Collected data entries
■ ■ ■ ■

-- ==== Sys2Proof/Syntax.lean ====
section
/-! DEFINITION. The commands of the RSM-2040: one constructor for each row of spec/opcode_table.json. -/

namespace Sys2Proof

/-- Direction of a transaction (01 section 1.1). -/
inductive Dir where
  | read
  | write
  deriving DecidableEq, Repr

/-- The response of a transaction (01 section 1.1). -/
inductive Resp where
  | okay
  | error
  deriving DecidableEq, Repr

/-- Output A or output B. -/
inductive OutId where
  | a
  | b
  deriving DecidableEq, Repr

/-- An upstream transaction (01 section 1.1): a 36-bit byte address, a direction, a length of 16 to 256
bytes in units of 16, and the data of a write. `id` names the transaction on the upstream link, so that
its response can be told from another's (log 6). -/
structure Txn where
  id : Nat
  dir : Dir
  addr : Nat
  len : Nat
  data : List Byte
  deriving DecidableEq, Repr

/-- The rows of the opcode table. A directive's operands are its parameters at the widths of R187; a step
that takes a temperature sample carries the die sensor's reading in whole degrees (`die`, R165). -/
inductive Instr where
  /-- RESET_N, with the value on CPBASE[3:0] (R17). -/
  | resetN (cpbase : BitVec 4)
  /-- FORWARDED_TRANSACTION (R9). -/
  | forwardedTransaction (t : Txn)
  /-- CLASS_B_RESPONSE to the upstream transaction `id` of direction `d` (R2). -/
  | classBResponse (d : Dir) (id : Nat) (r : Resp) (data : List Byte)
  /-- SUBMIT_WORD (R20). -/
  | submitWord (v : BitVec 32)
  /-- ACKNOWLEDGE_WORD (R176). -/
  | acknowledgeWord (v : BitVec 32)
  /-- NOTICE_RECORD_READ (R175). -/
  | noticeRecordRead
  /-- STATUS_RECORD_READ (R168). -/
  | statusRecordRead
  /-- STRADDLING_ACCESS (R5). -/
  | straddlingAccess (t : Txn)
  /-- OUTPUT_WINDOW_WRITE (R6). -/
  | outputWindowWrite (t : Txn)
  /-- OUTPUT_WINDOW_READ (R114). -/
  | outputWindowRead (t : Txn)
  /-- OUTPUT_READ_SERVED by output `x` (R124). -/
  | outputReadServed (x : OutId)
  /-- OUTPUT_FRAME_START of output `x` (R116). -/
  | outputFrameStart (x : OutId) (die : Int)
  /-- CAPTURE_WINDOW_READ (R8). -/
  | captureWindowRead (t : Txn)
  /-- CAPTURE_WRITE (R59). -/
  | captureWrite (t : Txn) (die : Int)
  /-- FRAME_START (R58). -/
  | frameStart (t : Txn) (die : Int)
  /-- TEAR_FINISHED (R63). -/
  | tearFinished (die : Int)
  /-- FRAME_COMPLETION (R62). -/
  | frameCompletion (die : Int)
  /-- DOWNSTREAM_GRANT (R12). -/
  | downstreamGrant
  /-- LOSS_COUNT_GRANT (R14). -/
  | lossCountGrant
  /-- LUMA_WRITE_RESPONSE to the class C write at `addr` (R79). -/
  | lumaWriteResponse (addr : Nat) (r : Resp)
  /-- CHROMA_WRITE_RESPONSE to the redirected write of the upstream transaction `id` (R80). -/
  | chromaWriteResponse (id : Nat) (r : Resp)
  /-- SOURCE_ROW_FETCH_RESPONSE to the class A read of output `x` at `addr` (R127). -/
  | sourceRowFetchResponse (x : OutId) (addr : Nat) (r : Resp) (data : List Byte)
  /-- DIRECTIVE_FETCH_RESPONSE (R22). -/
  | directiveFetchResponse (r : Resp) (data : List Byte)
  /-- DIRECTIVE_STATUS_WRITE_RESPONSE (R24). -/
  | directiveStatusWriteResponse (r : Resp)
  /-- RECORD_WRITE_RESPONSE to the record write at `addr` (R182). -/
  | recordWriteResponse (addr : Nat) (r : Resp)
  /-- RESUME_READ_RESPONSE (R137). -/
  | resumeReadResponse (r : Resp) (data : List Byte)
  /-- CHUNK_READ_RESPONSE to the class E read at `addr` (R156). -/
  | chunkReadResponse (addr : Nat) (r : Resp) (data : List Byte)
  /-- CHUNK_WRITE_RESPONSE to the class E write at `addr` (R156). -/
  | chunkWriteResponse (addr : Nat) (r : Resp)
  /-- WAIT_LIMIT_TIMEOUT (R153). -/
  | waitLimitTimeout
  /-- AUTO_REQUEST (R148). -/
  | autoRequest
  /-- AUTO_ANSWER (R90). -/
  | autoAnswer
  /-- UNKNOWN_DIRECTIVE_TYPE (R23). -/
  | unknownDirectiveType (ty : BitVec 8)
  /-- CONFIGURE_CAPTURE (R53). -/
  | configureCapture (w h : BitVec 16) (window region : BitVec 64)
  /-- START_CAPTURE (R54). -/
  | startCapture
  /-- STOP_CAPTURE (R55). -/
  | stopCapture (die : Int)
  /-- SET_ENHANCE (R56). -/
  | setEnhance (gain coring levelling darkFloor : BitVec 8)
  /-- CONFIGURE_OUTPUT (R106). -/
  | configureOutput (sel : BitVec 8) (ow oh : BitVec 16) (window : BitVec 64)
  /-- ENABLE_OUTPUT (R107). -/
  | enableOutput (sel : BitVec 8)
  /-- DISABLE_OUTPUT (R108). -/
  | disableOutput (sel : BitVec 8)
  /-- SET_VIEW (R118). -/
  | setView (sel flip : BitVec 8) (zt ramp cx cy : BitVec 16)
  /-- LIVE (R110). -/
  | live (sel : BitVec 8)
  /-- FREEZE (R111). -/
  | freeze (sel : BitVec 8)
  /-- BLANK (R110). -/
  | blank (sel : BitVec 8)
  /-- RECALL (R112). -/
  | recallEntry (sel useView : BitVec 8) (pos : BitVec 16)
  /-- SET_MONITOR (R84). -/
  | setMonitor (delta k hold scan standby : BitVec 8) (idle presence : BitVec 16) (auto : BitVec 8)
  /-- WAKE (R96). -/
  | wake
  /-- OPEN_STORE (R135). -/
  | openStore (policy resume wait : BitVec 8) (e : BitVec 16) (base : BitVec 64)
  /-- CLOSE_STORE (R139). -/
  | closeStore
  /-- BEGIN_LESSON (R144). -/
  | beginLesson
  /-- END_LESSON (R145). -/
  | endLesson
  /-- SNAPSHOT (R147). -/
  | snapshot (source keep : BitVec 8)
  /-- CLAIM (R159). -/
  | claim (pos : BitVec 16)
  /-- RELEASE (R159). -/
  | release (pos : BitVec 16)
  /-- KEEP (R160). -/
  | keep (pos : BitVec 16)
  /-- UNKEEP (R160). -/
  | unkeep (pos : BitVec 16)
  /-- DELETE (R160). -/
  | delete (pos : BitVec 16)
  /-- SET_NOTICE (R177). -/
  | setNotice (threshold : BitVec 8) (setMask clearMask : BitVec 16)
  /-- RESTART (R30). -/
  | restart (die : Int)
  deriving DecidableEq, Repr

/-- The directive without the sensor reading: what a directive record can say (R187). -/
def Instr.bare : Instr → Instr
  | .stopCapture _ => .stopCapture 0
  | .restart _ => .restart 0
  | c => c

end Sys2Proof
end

■ ■ ■ ■

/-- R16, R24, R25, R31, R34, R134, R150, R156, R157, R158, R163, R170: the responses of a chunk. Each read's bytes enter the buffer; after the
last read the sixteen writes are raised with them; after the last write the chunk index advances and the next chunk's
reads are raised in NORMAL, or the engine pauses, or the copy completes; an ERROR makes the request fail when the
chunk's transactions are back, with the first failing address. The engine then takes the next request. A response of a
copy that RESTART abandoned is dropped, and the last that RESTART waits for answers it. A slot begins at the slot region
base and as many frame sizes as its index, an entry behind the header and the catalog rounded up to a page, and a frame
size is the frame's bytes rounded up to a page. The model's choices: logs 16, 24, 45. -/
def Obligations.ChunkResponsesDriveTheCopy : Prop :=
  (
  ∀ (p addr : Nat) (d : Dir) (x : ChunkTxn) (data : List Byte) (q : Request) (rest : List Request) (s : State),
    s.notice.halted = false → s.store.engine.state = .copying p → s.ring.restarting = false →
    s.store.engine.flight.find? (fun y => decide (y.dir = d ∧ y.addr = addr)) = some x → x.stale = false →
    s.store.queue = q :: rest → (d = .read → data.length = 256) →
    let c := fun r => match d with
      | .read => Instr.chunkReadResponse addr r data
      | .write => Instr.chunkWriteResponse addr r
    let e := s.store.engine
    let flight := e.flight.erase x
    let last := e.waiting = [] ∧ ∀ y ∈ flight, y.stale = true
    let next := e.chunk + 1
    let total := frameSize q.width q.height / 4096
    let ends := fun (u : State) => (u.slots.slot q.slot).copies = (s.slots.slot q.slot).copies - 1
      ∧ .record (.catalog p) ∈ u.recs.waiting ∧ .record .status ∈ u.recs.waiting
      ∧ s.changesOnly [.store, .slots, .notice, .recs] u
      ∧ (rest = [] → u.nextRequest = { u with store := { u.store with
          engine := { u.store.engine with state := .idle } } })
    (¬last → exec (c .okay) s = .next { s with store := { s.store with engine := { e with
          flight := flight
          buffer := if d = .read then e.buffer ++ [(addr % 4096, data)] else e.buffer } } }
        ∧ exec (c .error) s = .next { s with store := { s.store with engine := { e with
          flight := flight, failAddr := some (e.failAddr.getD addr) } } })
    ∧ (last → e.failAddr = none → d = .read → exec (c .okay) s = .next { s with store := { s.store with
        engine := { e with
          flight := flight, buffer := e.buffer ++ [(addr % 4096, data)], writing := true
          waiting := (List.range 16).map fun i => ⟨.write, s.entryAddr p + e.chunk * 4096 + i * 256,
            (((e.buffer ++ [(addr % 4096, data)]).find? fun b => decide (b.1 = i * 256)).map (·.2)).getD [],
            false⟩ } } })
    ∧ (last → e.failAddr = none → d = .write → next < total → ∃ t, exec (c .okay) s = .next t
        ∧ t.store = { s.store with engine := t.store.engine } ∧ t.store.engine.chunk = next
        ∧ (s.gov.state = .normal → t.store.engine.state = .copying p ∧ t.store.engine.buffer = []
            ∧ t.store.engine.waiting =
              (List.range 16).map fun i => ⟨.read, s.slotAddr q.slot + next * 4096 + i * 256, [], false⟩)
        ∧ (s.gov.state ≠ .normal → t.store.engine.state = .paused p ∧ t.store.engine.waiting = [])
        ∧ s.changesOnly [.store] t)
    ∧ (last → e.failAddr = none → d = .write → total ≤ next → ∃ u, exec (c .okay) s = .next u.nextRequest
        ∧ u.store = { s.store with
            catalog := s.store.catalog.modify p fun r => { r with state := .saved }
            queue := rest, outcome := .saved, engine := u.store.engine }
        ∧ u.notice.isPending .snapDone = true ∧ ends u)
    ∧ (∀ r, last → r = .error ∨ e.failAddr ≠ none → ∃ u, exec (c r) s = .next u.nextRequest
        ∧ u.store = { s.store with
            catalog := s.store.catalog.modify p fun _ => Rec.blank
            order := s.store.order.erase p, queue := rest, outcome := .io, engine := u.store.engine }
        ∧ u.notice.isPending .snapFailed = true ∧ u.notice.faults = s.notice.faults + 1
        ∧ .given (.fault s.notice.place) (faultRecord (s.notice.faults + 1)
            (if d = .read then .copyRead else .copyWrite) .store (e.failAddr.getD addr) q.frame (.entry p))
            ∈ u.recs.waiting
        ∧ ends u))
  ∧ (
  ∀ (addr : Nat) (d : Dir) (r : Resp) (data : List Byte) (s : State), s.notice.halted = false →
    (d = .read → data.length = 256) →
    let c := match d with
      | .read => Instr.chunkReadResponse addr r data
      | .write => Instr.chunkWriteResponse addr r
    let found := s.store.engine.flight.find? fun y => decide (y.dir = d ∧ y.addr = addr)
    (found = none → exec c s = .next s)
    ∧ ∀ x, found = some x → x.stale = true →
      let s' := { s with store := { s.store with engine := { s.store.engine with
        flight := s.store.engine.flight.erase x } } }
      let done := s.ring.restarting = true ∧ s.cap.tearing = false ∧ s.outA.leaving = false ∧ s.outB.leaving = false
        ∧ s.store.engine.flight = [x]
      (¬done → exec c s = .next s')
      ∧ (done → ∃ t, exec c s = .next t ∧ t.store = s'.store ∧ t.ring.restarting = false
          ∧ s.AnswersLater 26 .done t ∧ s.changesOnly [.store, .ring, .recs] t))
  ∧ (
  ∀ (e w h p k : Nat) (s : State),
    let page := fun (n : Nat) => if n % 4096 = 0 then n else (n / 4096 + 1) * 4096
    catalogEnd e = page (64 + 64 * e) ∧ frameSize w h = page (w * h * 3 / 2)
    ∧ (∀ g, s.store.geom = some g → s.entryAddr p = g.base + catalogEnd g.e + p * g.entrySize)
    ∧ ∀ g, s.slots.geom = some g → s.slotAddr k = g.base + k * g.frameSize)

■ ■ ■ ■

ASSIGNED TASK: Copy out the range of lines above starting at the line with "catalogEnd e = page" and ending at the line with "k * g.frameSize)", exactly and including both.

PROBLEM SOLUTION:
    catalogEnd e = page (64 + 64 * e) ∧ frameSize w h = page (w * h * 3 / 2)
    ∧ (∀ g, s.store.geom = some g → s.entryAddr p = g.base + catalogEnd g.e + p * g.entrySize)
    ∧ ∀ g, s.slots.geom = some g → s.slotAddr k = g.base + k * g.frameSize)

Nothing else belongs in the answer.